Excerpted records »
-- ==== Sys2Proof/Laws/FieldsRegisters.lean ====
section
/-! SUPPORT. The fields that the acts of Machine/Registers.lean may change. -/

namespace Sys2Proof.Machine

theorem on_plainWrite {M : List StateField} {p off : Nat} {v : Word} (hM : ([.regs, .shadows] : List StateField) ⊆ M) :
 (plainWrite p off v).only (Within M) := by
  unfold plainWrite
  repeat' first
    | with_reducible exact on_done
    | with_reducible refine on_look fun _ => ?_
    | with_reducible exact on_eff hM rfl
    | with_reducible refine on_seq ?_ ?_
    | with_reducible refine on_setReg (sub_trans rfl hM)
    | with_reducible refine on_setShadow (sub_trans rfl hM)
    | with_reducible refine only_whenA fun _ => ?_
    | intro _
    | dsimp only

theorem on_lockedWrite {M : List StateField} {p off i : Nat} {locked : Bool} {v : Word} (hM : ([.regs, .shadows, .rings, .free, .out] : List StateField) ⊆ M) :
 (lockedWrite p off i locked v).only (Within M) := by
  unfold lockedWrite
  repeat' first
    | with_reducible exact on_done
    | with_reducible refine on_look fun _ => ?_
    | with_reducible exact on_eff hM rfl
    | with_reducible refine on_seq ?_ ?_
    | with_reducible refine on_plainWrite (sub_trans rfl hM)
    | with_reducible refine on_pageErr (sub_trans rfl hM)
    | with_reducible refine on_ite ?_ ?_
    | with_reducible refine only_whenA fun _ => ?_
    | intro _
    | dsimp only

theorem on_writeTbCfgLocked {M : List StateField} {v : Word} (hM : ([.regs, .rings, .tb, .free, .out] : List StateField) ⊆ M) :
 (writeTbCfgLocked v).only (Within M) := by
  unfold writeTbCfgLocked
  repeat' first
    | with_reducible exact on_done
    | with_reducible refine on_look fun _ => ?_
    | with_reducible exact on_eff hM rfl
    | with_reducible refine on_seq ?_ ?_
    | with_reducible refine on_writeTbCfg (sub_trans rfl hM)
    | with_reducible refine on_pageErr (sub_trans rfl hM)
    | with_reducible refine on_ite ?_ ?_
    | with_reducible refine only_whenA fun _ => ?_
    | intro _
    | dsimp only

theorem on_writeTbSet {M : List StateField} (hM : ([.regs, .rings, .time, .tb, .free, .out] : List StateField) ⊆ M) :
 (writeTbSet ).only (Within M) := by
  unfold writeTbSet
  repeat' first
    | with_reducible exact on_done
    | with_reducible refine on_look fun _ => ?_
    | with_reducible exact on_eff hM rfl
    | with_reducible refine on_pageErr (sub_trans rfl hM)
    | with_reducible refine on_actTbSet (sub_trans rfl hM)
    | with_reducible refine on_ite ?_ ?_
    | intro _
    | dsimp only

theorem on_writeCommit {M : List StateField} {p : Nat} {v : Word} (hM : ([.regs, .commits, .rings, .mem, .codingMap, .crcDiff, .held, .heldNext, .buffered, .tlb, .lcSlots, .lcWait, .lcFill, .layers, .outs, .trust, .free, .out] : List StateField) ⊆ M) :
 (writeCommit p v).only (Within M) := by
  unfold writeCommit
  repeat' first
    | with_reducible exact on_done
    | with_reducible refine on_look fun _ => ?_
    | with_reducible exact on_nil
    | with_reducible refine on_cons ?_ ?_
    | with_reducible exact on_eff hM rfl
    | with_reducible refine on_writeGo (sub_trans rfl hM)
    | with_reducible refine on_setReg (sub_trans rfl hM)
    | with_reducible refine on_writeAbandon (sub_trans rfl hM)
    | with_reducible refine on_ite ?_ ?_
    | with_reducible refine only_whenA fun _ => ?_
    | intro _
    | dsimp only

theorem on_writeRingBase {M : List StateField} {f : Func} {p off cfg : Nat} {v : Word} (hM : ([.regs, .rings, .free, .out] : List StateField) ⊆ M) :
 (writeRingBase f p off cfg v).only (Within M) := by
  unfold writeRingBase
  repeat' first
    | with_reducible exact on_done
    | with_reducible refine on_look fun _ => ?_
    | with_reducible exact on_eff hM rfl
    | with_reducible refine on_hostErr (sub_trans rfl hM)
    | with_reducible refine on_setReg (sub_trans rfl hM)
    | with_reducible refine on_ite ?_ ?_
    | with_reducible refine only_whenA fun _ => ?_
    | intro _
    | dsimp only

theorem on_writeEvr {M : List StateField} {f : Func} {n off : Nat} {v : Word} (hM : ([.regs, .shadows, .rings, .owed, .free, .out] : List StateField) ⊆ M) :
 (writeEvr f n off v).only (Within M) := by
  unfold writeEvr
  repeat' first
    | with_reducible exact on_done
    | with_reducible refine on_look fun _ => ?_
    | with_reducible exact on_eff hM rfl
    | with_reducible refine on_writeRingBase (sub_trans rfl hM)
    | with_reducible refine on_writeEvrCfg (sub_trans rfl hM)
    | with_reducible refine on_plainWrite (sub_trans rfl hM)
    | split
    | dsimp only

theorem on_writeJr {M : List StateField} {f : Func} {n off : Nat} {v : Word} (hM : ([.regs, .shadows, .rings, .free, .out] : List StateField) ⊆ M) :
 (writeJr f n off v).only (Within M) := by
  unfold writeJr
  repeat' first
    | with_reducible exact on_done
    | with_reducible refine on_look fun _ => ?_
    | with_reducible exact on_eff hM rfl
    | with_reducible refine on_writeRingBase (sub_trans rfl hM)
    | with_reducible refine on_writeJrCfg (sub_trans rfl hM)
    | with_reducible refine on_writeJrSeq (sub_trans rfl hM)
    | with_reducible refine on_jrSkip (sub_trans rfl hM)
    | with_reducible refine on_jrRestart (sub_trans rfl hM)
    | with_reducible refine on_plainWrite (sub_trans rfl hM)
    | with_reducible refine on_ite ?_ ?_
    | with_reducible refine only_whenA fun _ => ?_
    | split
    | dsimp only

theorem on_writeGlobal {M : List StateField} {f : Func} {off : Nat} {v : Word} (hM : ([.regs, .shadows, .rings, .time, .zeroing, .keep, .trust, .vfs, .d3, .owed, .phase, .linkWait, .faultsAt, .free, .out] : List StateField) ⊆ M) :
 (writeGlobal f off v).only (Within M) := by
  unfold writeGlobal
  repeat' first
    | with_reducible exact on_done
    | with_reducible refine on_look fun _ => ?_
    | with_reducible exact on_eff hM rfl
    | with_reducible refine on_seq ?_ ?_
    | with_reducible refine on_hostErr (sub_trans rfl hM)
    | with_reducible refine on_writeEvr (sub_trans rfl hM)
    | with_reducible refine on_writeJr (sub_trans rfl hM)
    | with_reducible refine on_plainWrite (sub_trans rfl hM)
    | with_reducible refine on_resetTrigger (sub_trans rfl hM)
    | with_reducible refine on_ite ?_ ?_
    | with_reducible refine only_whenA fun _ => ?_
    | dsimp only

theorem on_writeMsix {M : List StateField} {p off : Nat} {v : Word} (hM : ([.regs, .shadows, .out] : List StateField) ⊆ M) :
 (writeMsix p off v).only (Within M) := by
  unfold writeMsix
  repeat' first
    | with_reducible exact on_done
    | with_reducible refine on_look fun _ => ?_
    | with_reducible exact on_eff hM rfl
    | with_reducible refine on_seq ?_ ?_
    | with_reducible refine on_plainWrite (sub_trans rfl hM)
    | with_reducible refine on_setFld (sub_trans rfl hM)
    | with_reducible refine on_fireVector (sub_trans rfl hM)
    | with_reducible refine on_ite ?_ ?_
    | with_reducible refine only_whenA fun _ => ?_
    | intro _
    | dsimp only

Work task » Go through the listing above and write out exactly the lines starting with the one holding "on_writeGo (sub_trans rfl hM)" and running through the one holding "(writeJr f n off v).only (Within M) := by", ends included, and no others.

Written response »
    | with_reducible refine on_writeGo (sub_trans rfl hM)
    | with_reducible refine on_setReg (sub_trans rfl hM)
    | with_reducible refine on_writeAbandon (sub_trans rfl hM)
    | with_reducible refine on_ite ?_ ?_
    | with_reducible refine only_whenA fun _ => ?_
    | intro _
    | dsimp only

theorem on_writeRingBase {M : List StateField} {f : Func} {p off cfg : Nat} {v : Word} (hM : ([.regs, .rings, .free, .out] : List StateField) ⊆ M) :
 (writeRingBase f p off cfg v).only (Within M) := by
  unfold writeRingBase
  repeat' first
    | with_reducible exact on_done
    | with_reducible refine on_look fun _ => ?_
    | with_reducible exact on_eff hM rfl
    | with_reducible refine on_hostErr (sub_trans rfl hM)
    | with_reducible refine on_setReg (sub_trans rfl hM)
    | with_reducible refine on_ite ?_ ?_
    | with_reducible refine only_whenA fun _ => ?_
    | intro _
    | dsimp only

theorem on_writeEvr {M : List StateField} {f : Func} {n off : Nat} {v : Word} (hM : ([.regs, .shadows, .rings, .owed, .free, .out] : List StateField) ⊆ M) :
 (writeEvr f n off v).only (Within M) := by
  unfold writeEvr
  repeat' first
    | with_reducible exact on_done
    | with_reducible refine on_look fun _ => ?_
    | with_reducible exact on_eff hM rfl
    | with_reducible refine on_writeRingBase (sub_trans rfl hM)
    | with_reducible refine on_writeEvrCfg (sub_trans rfl hM)
    | with_reducible refine on_plainWrite (sub_trans rfl hM)
    | split
    | dsimp only

theorem on_writeJr {M : List StateField} {f : Func} {n off : Nat} {v : Word} (hM : ([.regs, .shadows, .rings, .free, .out] : List StateField) ⊆ M) :
 (writeJr f n off v).only (Within M) := by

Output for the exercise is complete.